## Exercise aim
For the records below, report how many lines include "symm", with no accompanying text.

## Collected data entries
++++++++++++++++++++
/-- Settles O16: a step runs a decoded word, a turn of the controller or a host event. -/
theorem stepKeepsMemoryCanonical : Obligations.StepKeepsMemoryCanonical := by
  intro s t hs ht
  cases hword : s.issueWord with
  | some w =>
    rw [step_of_issueWord hword] at ht
    exact runDecoded_keeps (s := { s with issueWord := none }) canonical_kept hs ht
  | none =>
    have hstep : step s = nextTurn s := by rw [step, stepOnce, hword]
    rw [hstep, nextTurn.eq_def] at ht
    split at ht
    next => exact controllerTurn_keeps canonical_kept hs ht
    next rest _ => exact controllerTurn_keeps (s := { s with inbox := rest }) canonical_kept hs ht
    next e rest _ => exact hostAct_keeps_canonical (s := { s with inbox := rest }) hs ht

/-- Settles O22: the reset state is idle, and no byte of it is known. -/
theorem resetIsConsistent : Obligations.ResetIsConsistent := .of_idle rfl reset_mem_wf rfl rfl

end Sys2Proof.Machine
end

section
/-! PROOFS of the family other, second part: the closed form of the offsets and the checksum of an encrypt command between
INIT and the final stage (10_state.md R34). Of such a property three things are to be shown, that INIT establishes it,
that it does not read what the MAC steps write, and that one block of the message keeps it; that it then outlives every
step is proved once. -/

namespace Sys2Proof.Machine

/-! ## The phases from INIT to the final stage -/

/-- INIT has run, and the final stage has not begun. -/
def BeforeFinalStage (p : Phase) : Prop :=
  p = .macSeed ∨ p = .macFull ∨ p = .macFinal ∨ p = .macDone ∨ p = .msg ∨ p = .finOfs

theorem not_beforeFinalStage_idle : ¬ BeforeFinalStage .idle := by simp [BeforeFinalStage]

theorem not_beforeFinalStage_check : ¬ BeforeFinalStage .check := by simp [BeforeFinalStage]

theorem not_beforeFinalStage_init : ¬ BeforeFinalStage .init := by simp [BeforeFinalStage]

/-- These phases have FIN.OFS and the steps behind it to come. -/
theorem BeforeFinalStage.le_stepsLeft {s : State} (h : BeforeFinalStage s.phase) : 5 ≤ s.stepsLeft := by
  unfold State.stepsLeft
  obtain hp | hp | hp | hp | hp | hp := h
  all_goals
    simp only [hp, stepsLeftIn]
    omega

/-! ## What such a property has to withstand -/

/-- The latches, the memory and the working registers of `t` are those of `s`, but for the four registers that the MAC
steps write (42_ad_mac.md R130 to R133). -/
structure SameButMac (s t : State) : Prop where
  latch : t.latch = s.latch
  mem : t.mem = s.mem
  work : t.work = { s.work with da := t.work.da, v := t.work.v, w := t.work.w, aidx := t.work.aidx }

/-- INIT establishes the property, the MAC steps do not touch it, and a block of the message keeps it. -/
structure KeptByMessage (Q : State → Prop) : Prop where
  init : ∀ {s t : State}, initStep Config.chip s = .go t → Q t
  mac : ∀ {s t : State}, SameButMac s t → Q s → Q t
  block : ∀ {s t : State}, AtMsg s → blkStep Config.chip s = .go t → Q s → Q t

/-- From FIN.OFS on no step comes back before the final stage. -/
theorem Consistent.not_beforeFinalStage_of_go {s t : State} (h : Consistent s) (hb : s.busy = true) (hleft : s.stepsLeft ≤ 5)
    (ht : phaseFlow Config.chip s = .go t) : ¬ BeforeFinalStage t.phase := fun hp => by
  have hmoves := h.phaseFlow_movesOn Config.chip hb
  rw [ht] at hmoves
  have hfewer := hmoves.fewer
  have hmore := hp.le_stepsLeft
  omega

theorem chkLenStep_go_phase {s t : State} (ht : chkLenStep s = .go t) : t.phase = .init := by
  unfold chkLenStep at ht
  split_ifs at ht
  obtain rfl := Flow.go.inj ht
  rfl

theorem macFullStep_go {c : Setup} {s t : State} (ht : macFullStep c s = .go t) : SameButMac s t := by
  obtain ⟨-, hgo⟩ := inSpace_eq_go.mp ht
  obtain rfl := Flow.go.inj hgo
  exact ⟨rfl, rfl, rfl⟩

section Steps

variable {Q : State → Prop} (hQ : KeptByMessage Q) {s t : State}
include hQ

theorem KeptByMessage.threeBlocks (h : AtMsg s) (hg : InGroup s) (hs : Q s)
    (ht : threeBlkSteps Config.chip s = .go t) : Q t := by
  have hle := hg.le
  obtain ⟨u, hu, hrest⟩ := Flow.andThen_eq_go.mp ht
  obtain ⟨v, hv, hlast⟩ := Flow.andThen_eq_go.mp hrest
  have hatu : AtMsg u := (h.blocksDone_of_go _ hu).atMsg h (by omega)
  have hatv : AtMsg v := ((h.blocksDone_of_go _ hu).trans (hatu.blocksDone_of_go _ hv)).atMsg h (by omega)
  exact hQ.block hatv hlast (hQ.block hatu hv (hQ.block h hu hs))

theorem KeptByMessage.phaseFlow (h : Consistent s) (hb : s.busy = true) (hs : BeforeFinalStage s.phase → Q s)
    (ht : phaseFlow Config.chip s = .go t) (hp' : BeforeFinalStage t.phase) : Q t := by
  have hlate (hleft : s.stepsLeft ≤ 5) : Q t := absurd hp' (h.not_beforeFinalStage_of_go hb hleft ht)
  unfold Machine.phaseFlow at ht
  cases hp : s.phase <;> rw [hp] at ht hs <;> dsimp only at ht
  case idle => exact absurd hp (h.busyIffPhase.mp hb)
  case check => exact absurd (chkLenStep_go_phase ht ▸ hp') not_beforeFinalStage_init
  case init => exact hQ.init ht
  case macSeed => exact hQ.mac (Flow.go.inj ht ▸ ⟨rfl, rfl, rfl⟩) (hs (.inl rfl))
  case macFull => exact hQ.mac (macFullStep_go ht) (hs (.inr (.inl rfl)))
  case macFinal =>
    rw [macFinalStep_eq] at ht
    exact hQ.mac (Flow.go.inj ht ▸ ⟨rfl, rfl, rfl⟩) (hs (.inr (.inr (.inl rfl))))
  case macDone => exact hQ.mac (Flow.go.inj ht ▸ ⟨rfl, rfl, rfl⟩) (hs (.inr (.inr (.inr (.inl rfl)))))
  case msg =>
    have hat := h.atMsg hb hp
    have hQs := hs (.inr (.inr (.inr (.inr (.inl rfl)))))
    split_ifs at ht with hg
    · exact hQ.threeBlocks hat (hat.inGroup (Bool.and_eq_true_iff.mp hg).2) hQs ht
    · exact hQ.block hat ht hQs
  all_goals
    refine hlate ?_
    rw [State.stepsLeft, hp]
    simp only [stepsLeftIn]
    omega

theorem KeptByMessage.controllerTurn (h : Consistent s) (hs : BeforeFinalStage s.phase → Q s)
    (ht : controllerTurn s = .next t) : BeforeFinalStage t.phase → Q t := by
  cases hb : s.busy with
  | false =>
    obtain rfl := Host.Outcome.next.inj ((controllerTurn_of_idle hb).symm.trans ht)
    exact hs
  | true =>
    rw [h.controllerTurn_eq hb] at ht
    obtain hgo | ⟨st, v, -, rfl⟩ := Flow.finish_eq_next.mp ht
    · exact hQ.phaseFlow h hb hs hgo
    · exact fun hp => absurd hp not_beforeFinalStage_idle

/-- A host event either finds or leaves the controller outside these phases, or it leaves alone what the property reads. -/
theorem KeptByMessage.hostAct {e : HostEvent} (h : Consistent s) (hs : BeforeFinalStage s.phase → Q s)
    (ht : hostAct e s = .next t) : BeforeFinalStage t.phase → Q t := by
  cases e with
  | write reg v =>
    obtain rfl := Host.Outcome.next.inj ht
    split_ifs
    · exact hs
    · exact fun hp => hQ.mac (s := s) ⟨rfl, rfl, rfl⟩ (hs hp)
  | writeBuf sp a bytes =>
    obtain ⟨hidle, -, rfl⟩ := hostBuffer_eq_next.mp ht
    have hp : s.phase = .idle := by
      by_contra hne
      exact Bool.false_ne_true (hidle.symm.trans (h.busyIffPhase.mpr hne))
    exact fun hp' => absurd (hp ▸ hp') not_beforeFinalStage_idle
  | start =>
    rw [hostAct_start] at ht
    obtain ⟨-, rfl⟩ | ⟨-, -, rfl⟩ := launch_eq_next.mp ht
    · exact hs
    · exact fun hp => absurd hp not_beforeFinalStage_check
  | read reg =>
    obtain rfl := Host.Outcome.next.inj ht
    exact fun hp => hQ.mac (s := s) ⟨rfl, rfl, rfl⟩ (hs hp)
  | readBuf sp a n =>
    obtain ⟨-, -, rfl⟩ := hostBuffer_eq_next.mp ht
    exact fun hp => hQ.mac (s := s) ⟨rfl, rfl, rfl⟩ (hs hp)
  | reset =>
    obtain rfl := Host.Outcome.next.inj ht
    exact fun hp => absurd hp not_beforeFinalStage_idle

theorem KeptByMessage.step (h : Consistent s) (hs : BeforeFinalStage s.phase → Q s) (ht : step s = .next t) :
    BeforeFinalStage t.phase → Q t := by
  have hinbox (rest : List Turn) : BeforeFinalStage s.phase → Q { s with inbox := rest } :=
    fun hp => hQ.mac (s := s) ⟨rfl, rfl, rfl⟩ (hs hp)
  have hstep : Machine.step s = nextTurn s := by rw [Machine.step, stepOnce, h.noIssue]
  rw [hstep, nextTurn.eq_def] at ht
  split at ht
  next => exact hQ.controllerTurn h hs ht
  next rest _ => exact hQ.controllerTurn (h.withInbox rest) (hinbox rest) ht
  next e rest _ => exact hQ.hostAct (h.withInbox rest) (hinbox rest) ht

end Steps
++++++++++++++++++++
## Finished task
2